-- ==== Sys2Proof/Machine/Dispatch.lean ====
section
/-! DEFINITION. The meaning of each instruction: one arm per constructor of Instr, one direct call each. -/

namespace Sys2Proof.Machine

def exec (i : Instr) (s : State) : Host.Outcome State Fault Refusal :=
  match i with
  | .nop payload => Sys2Proof.Machine.execNop payload s
  | .setPitch payload => Sys2Proof.Machine.execSetPitch payload s
  | .setGrainSize payload => Sys2Proof.Machine.execSetGrainSize payload s
  | .reset payload => Sys2Proof.Machine.execReset payload s
  | .ctlReserved47 op payload => Sys2Proof.Machine.execCtlReserved47 op payload s
  | .ctlReserved8F op payload => Sys2Proof.Machine.execCtlReserved8F op payload s
  | .clear b z cap off => Sys2Proof.Machine.execClear b z cap off s
  | .write b z off din => Sys2Proof.Machine.execWrite b z off din s
  | .read b z n off => Sys2Proof.Machine.execRead b z n off s
  | .peekWin b z off win => Sys2Proof.Machine.execPeekWin b z off win s
  | .accum b z off din => Sys2Proof.Machine.execAccum b z off din s
  | .advRd b z n off => Sys2Proof.Machine.execAdvRd b z n off s
  | .advWr b z n off => Sys2Proof.Machine.execAdvWr b z n off s
  | .bufReserved b z a off => Sys2Proof.Machine.execBufReserved b z a off s
  | .lookup l k => Sys2Proof.Machine.execLookup l k s
  | .resample ratio x => Sys2Proof.Machine.execResample ratio x s
  | .grainCycle => Sys2Proof.Machine.execGrainCycle s
  | .processBlock inp => Sys2Proof.Machine.execProcessBlock inp s
  | .statusRead addr => Sys2Proof.Machine.execStatusRead addr s

end Sys2Proof.Machine
end

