-- ==== Sys2Proof/Machine/Core.lean ====
section
/-! DEFINITION. The machine as the host reads it. -/

def Sys2Proof.core : Host.Core := {
  State := Sys2Proof.Machine.State,
  Fault := Sys2Proof.Machine.Fault,
  Refusal := Sys2Proof.Machine.Refusal,
  step := Sys2Proof.Machine.step,
  reset := Sys2Proof.Machine.State.reset }
end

===

▶ Exercise brief
Output the whole listing again, keeping every line identical.

▶ Your response
-- ==== Sys2Proof/Machine/Dispatch.lean ====
section
/-! DEFINITION. The meaning of each instruction: one arm per constructor of Instr, one direct call each. -/

namespace Sys2Proof.Machine

def exec (i : Instr) (s : State) : Host.Outcome State Fault Refusal :=
  match i with
  | .nop payload => Sys2Proof.Machine.execNop payload s
  | .setPitch payload => Sys2Proof.Machine.execSetPitch payload s
  | .setGrainSize payload => Sys2Proof.Machine.execSetGrainSize payload s
  | .reset payload => Sys2Proof.Machine.execReset payload s
  | .ctlReserved47 op payload => Sys2Proof.Machine.execCtlReserved47 op payload s
  | .ctlReserved8F op payload => Sys2Proof.Machine.execCtlReserved8F op payload s
  | .clear b z cap off => Sys2Proof.Machine.execClear b z cap off s
  | .write b z off din => Sys2Proof.Machine.execWrite b z off din s
  | .read b z n off => Sys2Proof.Machine.execRead b z n off s
  | .peekWin b z off win => Sys2Proof.Machine.execPeekWin b z off win s
  | .accum b z off din => Sys2Proof.Machine.execAccum b z off din s
  | .advRd b z n off => Sys2Proof.Machine.execAdvRd b z n off s
  | .advWr b z n off => Sys2Proof.Machine.execAdvWr b z n off s
  | .bufReserved b z a off => Sys2Proof.Machine.execBufReserved b z a off s
  | .lookup l k => Sys2Proof.Machine.execLookup l k s
  | .resample ratio x => Sys2Proof.Machine.execResample ratio x s
  | .grainCycle => Sys2Proof.Machine.execGrainCycle s
  | .processBlock inp => Sys2Proof.Machine.execProcessBlock inp s
  | .statusRead addr => Sys2Proof.Machine.execStatusRead addr s

end Sys2Proof.Machine
end

-- ==== Sys2Proof/Machine/Core.lean ====
section
/-! DEFINITION. The machine as the host reads it. -/

def Sys2Proof.core : Host.Core := {
  State := Sys2Proof.Machine.State,
  Fault := Sys2Proof.Machine.Fault,
  Refusal := Sys2Proof.Machine.Refusal,
  step := Sys2Proof.Machine.step,
  reset := Sys2Proof.Machine.State.reset }
end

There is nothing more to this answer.